Wenn dieser Zustand der passiven, eingeengten Aufmerksamkeit und Willfähigkeit, beeinflußt zu werden, erreicht ist, fängt die wahre Arbeit der Bekehrung (conversion) — man kann es auch Gedanken-Umerziehung (thought-reform) nennen — ernsthaft an. Dies ist immer ein Programm von unglaublicher Intensität. Während dieser Zeit erhöhen alle Sekten ihren ideologischen Umerziehungsdruck durch verstärkten Gruppendruck. Die Ernährung wird geändert. Elemente von Schuld und Terror werden eingeführt.

Erst vorsichtig, dann verstärkt, dann ganz konkret wird von übernatürlichen Belastungen (pressure) gesprochen, denen man in Zukunft ausgesetzt sein wird. Zahlreiche Verheißungen über Glück und Erlösung werden gegeben; es wird davon ausgegangen, daß die Welt bald untergeht und es ungeheuere Belohnungen oder schreckliche Strafen für Gläubige und Ungläubige geben wird. Unausgesprochene Drohungen sind manchmal in zunehmendem Maße körperliche oder ausgesprochen körperliche Drohungen. Predigen von allen Seiten; die Überwachung ist allgegenwärtig, eine private Sphäre wird weder für Geist noch Körper erlaubt; dies erstreckt sich auch auf den Gebrauch des Badezimmers. Alle Beziehungen zu anderen Menschen werden reglementiert und typisiert, und es wird kein Spielraum für persönliche Eigenheiten gewährt. Die „Opfer" werden veranlaßt, raschstens alle vertrauten und geliebten früheren Dinge — Eltern, Blutsverwandte, Zuhause, Stadt, etc. — aufzugeben, und ihr Körper und ihr Geist werden in eine so fremde Umgebung versetzt, daß man es sich kaum vorstellen kann. So wird es in zunehmendem Maße schwierig für sie, in ihrer Vorstellung zu rekonstruieren, was sie vor einiger Zeit erlebt haben.

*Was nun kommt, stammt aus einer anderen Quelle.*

-- ==== Sys2Proof/Laws/Kept11.lean ====
section
/-!
SUPPORT. What the operations and commands of these files keep: Machine/PageOn, Machine/Power, Machine/PageOps, Machine/Reads, Machine/Actions.
-/

namespace Sys2Proof.Laws

open Sys2Proof Sys2Proof.Machine

theorem gclMatchAll_kept {σ : Scope} {ρ : State} {s : State} (hk0 : Kept σ ρ s) (h101 : ∀ n, σ.page (pPORT n)) :
    Kept σ ρ (State.gclMatchAll s) := by
  unfold State.gclMatchAll
  exact Kept.foldl (fun x0 a1 k2 => gclMatch_kept (k2) (h101 _).fld (h101 _).fld) _ _ (hk0)

theorem cycleOn_kept {σ : Scope} {ρ : State} {s : State} (hk0 : Kept σ ρ s) (h101 : σ.part .cycle = true) (h102 : σ.fld pCYCLE F.CYCLE.SCHED_DIG.DIGEST) (h103 : σ.fld pCYCLE F.CYCLE.WIRE.WIRE) (h104 : σ.fld pCYCLE F.CYCLE.STS.PUBLISH) (h105 : ∀ n, σ.page (pPORT n)) :
    Kept σ ρ (State.cycleOn s) := by
  unfold State.cycleOn
  exact gclMatchAll_kept (Kept.cycle (set_kept (set_kept (set_kept (hk0) h102) h103) h104) h101) h105

theorem platOn_kept {σ : Scope} {ρ : State} {s : State} (hk0 : Kept σ ρ s) (h101 : σ.part .cycle = true) (h102 : σ.part .plat = true) :
    Kept σ ρ (State.platOn s) := by
  unfold State.platOn
  exact Kept.u_cycle_plat (hk0) h101 h102

theorem pinmuxOn_kept {σ : Scope} {ρ : State} {s : State} {q : ℕ} (hk0 : Kept σ ρ s) (h101 : σ.part .pins = true) (h102 : σ.part .edges = true) (h103 : σ.part .book = true) (h104 : σ.fld pBOOK F.BOOK.DISCARD.COUNT) (h105 : σ.fld pBOOK F.BOOK.SHADOW.DROP) (h106 : σ.fld pBOOK (Fld.mk 12 12 1)) (h107 : ∀ n, σ.page (pEDGE n)) (h108 : σ.fld pBOOK F.BOOK.DISCARD_SYS.COUNT) (h109 : σ.fld pBOOK (Fld.mk 12 8 1)) :
    Kept σ ρ (State.pinmuxOn s q) := by
  unfold State.pinmuxOn
  exact ballsNow_kept (Kept.foldl (fun x0 a1 k2 => Kept.ite (setPin_kept (k2) h101) (k2)) _ _ (hk0)) h101 h102 h103 h104 h105 h106 h107 h108 h109

theorem portOn_kept {σ : Scope} {ρ : State} {s : State} {n : ℕ} (hk0 : Kept σ ρ s) (h101 : σ.part .ports = true) (h102 : σ.part .sw = true) (h103 : σ.part .mem = true) (h104 : σ.part .mscl = true) (h105 : σ.part .gang = true) (h106 : σ.part .stamps = true) (h107 : ∀ n, σ.page (pPORT n)) (h108 : σ.fld pCAPTURE F.CAPTURE.LOST.COUNT) (h109 : σ.fld pCAPTURE (Fld.mk 12 9 1)) (h110 : σ.fld pCAPTURE F.CAPTURE.WR_SEQ.SEQ) (h111 : σ.fld pCAPTURE (Fld.mk 12 8 1)) (h112 : σ.fld pBUFMEM (Fld.mk 12 13 1)) (h113 : σ.fld pSTAMP F.STAMP.ONESTEP_ERR.COUNT) (h114 : σ.fld pSTAMP (Fld.mk 12 8 1)) (h115 : σ.fld pSTAMP F.STAMP.TXQOVF.COUNT) (h116 : σ.fld pSTAMP (Fld.mk 12 9 1)) (h117 : σ.fld pSTAMP (Fld.mk 12 10 1)) (h118 : σ.fld pSTAMP (F.STAMP.LAT.ING_LAT.at (32 * n))) (h119 : σ.fld pSTAMP (F.STAMP.LAT.EGR_LAT.at (32 * n))) (h120 : σ.page pMSCL) :
    Kept σ ρ (State.portOn s n) := by
  unfold State.portOn
  exact Kept.cut (fun k7 => Kept.cut (fun k9 => Kept.ite (msclLink_kept (linkUpNow_kept (nextFree_kept (k9)) h102 h103 h101 h104 h105 h106 h107 h108 h109 h110 h111 h112 h113 h114 h115 h116 h117 h118 h119) h104 h120) (k9)) (Kept.ite (setPort_kept (k7) h101) (k7))) (gclMatch_kept (set_kept (setPort_kept (hk0) h101) (h107 _).fld) (h107 _).fld (h107 _).fld)

theorem bufOn_kept {σ : Scope} {ρ : State} {s : State} (hk0 : Kept σ ρ s) (h101 : σ.part .sw = true) (h102 : σ.fld pBUFMEM F.BUFMEM.STS.FAILED) :
    Kept σ ρ (State.bufOn s) := by
  unfold State.bufOn
  exact set_kept (Kept.sw (hk0) h101) h102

Das Gegenwärtige wird zur Realität und schließt alle Elemente des Übernatürlichen, Magischen, erschreckenden Denkens ein, das ständig, überall um einen herum ausgesprochen wird. Es wird kein Raum mehr gelassen, die Wirklichkeit zu erspüren und sich in ihr zu erproben.

Vielleicht ist ein ebenso wichtiger Faktor — wie alle anderen —, daß die Grundlage der Sprache des einzelnen, die ja von frühestem Alter an sein Bewußtsein und sein Menschsein prägten, langsam und vorsätzlich geändert wird. Alle Worte aus dem emotionalen Bereich werden irgendwie umgedeutet, übervereinfacht, die neue Begriffsbestimmung ist von besonderer Art. Für jeden gibt es mehr und mehr Aufgaben zu lernen, zu studieren, zu begreifen, und weniger Zeit, daran zu denken, daß es jemals eine Vergangenheit gab. Zu diesem Zeitpunkt bezeichnet die Indoktrination die Eltern als vom Teufel beeinflußt und die Elternschaft wird auf die Führer der Sekte übertragen. Anstelle des Wunsches, nach Hause zurückzukehren, schiebt sich die ausschließliche Autorität der Sekte und ihrer Führer; zur gleichen Zeit schwindet aus dem Bewußtsein Sinn und Wert einer Ausbildung und die Notwendigkeit, in die Schule zu gehen. Diese grundlegende Veränderung der Einstellung, der Loyalität und der Denkungsart vollzieht sich gewöhnlich innerhalb weniger Tage oder einiger Wochen.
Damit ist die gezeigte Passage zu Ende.